■ **EXERCISE PROMPT**:
Needed from the data below: every line from the one with "acc := (List.range" up to and including the one with "else .ok (s.modHere fun k =>", repeated exactly and with nothing else.

====== SUPPLIED MATERIAL ======

/-- The core's ME may step: its cluster holds a token and need not pass it (R217, R321). -/
def State.mayStep (s : State) (c : CoreId) : Bool := s.hasToken c && !s.mustPass c

/-- The next move of a nest in flight whose exits are handled and whose walk goes on: it claims an index, or makes its
step once the slots and the token are there. The first step checks every visited pair first (R93, R213)
(DEDUCED, log 39). -/
def State.moveNest (s : State) (c : CoreId) (r : List Word) (n : MeRun) (cmd : MeCmd) : State :=
  let k := s.core c
  match k.splitMode r, n.claimed with
  | .shared i, none => s.noteSplit c (s.claim c r cmd i n)
  | .fixed, none => s.claimFixed c r n
  | m, _ =>
    if !(k.slotsReady r n && s.mayStep c) then s
    else if !n.checked && (k.badPair r).isSome then s.failNest c subPair
    else s.stepNest c r n (m != .off)

/-- ME_TILE_STEP (R207-R210, R213, R216-R218): the next level exit, the next granule of the drain, or the next tile step
of the nest in flight. A nest waits for its slots, its token, or the end of a hold. -/
def execMeTileStep (s : State) : Out :=
  let c := s.ev.core
  let k := s.core c
  .next (
    if !s.engineOn c || k.hold.isSome then s
    else match k.eng.me.cmds, k.eng.me.run with
      | cmd :: _, some n =>
        (match cmd.op with
         | .mode _ _ => s
         | .msk _ => s
         | .go r no =>
           let split := k.splitMode r != .off
           if n.exits ≠ 0 then
             s.noteSplit c (s.modCore c (·.exitStep r n (if split then cfgSplv r else 6) split))
           else if n.walked then s.noteSplit c (s.modCore c (·.drainStep r no n))
           else s.moveNest c r n cmd)
      | _, _ => s)

/-- MXST (R206): PAUSE is set while a step is due and its cluster holds no token or must pass it (R217). -/
def State.mxst (s : State) : Word :=
  let m := s.here.eng.me
  .ofNat 64 (m.cmds.length + 4 * m.run.isSome.toNat + 8 * (s.here.stepDue && !s.mayStep s.cur).toNat
    + 16 * (m.run.map (·.steps.toNat)).getD 0)

/-- MXR: 9 and above fault ILLEGAL (R203). -/
def execMxr (d : Reg) (i : BitVec 12) (_e : Bool) (s : State) : Out :=
  issueA s (
    if 9 ≤ i.toNat then .fault { code := .illegal }
    else alu0 s d (if i = 8#12 then s.mxst else s.here.shadow i.toNat))

/-! ### The execute strand's accumulator access (R43, R198) -/

/-- ACCRD: waits while the granule is in use. -/
def execAccrd (d : VNo) (c : BitVec 2) (r : BitVec 7) (p : PNo) (_e : Bool) (s : State) : Out :=
  issueX s (
    if s.here.accInUse c then .stall (.acc (.ofNat 5 (8 * c.toNat + r.toNat / 16)))
    else s.wrV d 32 (s.here.preg p) (s.here.accRow c r.toNat) .ok)

/-- ACCWR: with no active lane it changes nothing. A granule in use is tested before an empty source (R177)
(DESIGN CHOICE, log 99). -/
def execAccwr (a : VNo) (c : BitVec 2) (r : BitVec 7) (p : PNo) (e : Bool) (s : State) : Out :=
  issueX s (
    if s.here.accInUse c then .stall (.acc (.ofNat 5 (8 * c.toNat + r.toNat / 16)))
    else s.vgate e [a] none <| s.rdV e a fun x s1 =>
      let pg := widen 32 (s.here.preg p)
      if pg = 0#512 then .ok s1
      else
        let m := byteMask pg
        .ok (s1.modHere fun k => k.setAccRow c r.toNat ((x &&& m) ||| (k.accRow c r.toNat &&& ~~~m))))

/-- Zeroes a granule and clears its dirty flag (R43, R198). -/
def Core.zeroGranule (k : Core) (x : BitVec 2) (g : Nat) : Core :=
  { k with eng := { k.eng with
      acc := (List.range 16).foldl (fun t i => Tbl.erase t (128 * x.toNat + 16 * g + i)) k.eng.acc
      dirty := k.eng.dirty &&& ~~~(1#32 <<< (8 * x.toNat + g)) } }

/-- ACCZ: a mask of 0 does nothing. -/
def execAccz (m : BitVec 8) (c : BitVec 2) (_e : Bool) (s : State) : Out :=
  issueX s (
    if m != 0#8 && s.here.accInUse c then .stall (.acc (.ofNat 5 (8 * c.toNat)))
    else .ok (s.modHere fun k =>
      ((List.range 8).filter fun g => m.getLsbD g).foldl (fun k g => k.zeroGranule c g) k))

end Sys2Proof.Machine
end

======

■ **EXPECTED OUTPUT**:
      acc := (List.range 16).foldl (fun t i => Tbl.erase t (128 * x.toNat + 16 * g + i)) k.eng.acc
      dirty := k.eng.dirty &&& ~~~(1#32 <<< (8 * x.toNat + g)) } }

/-- ACCZ: a mask of 0 does nothing. -/
def execAccz (m : BitVec 8) (c : BitVec 2) (_e : Bool) (s : State) : Out :=
  issueX s (
    if m != 0#8 && s.here.accInUse c then .stall (.acc (.ofNat 5 (8 * c.toNat)))
    else .ok (s.modHere fun k =>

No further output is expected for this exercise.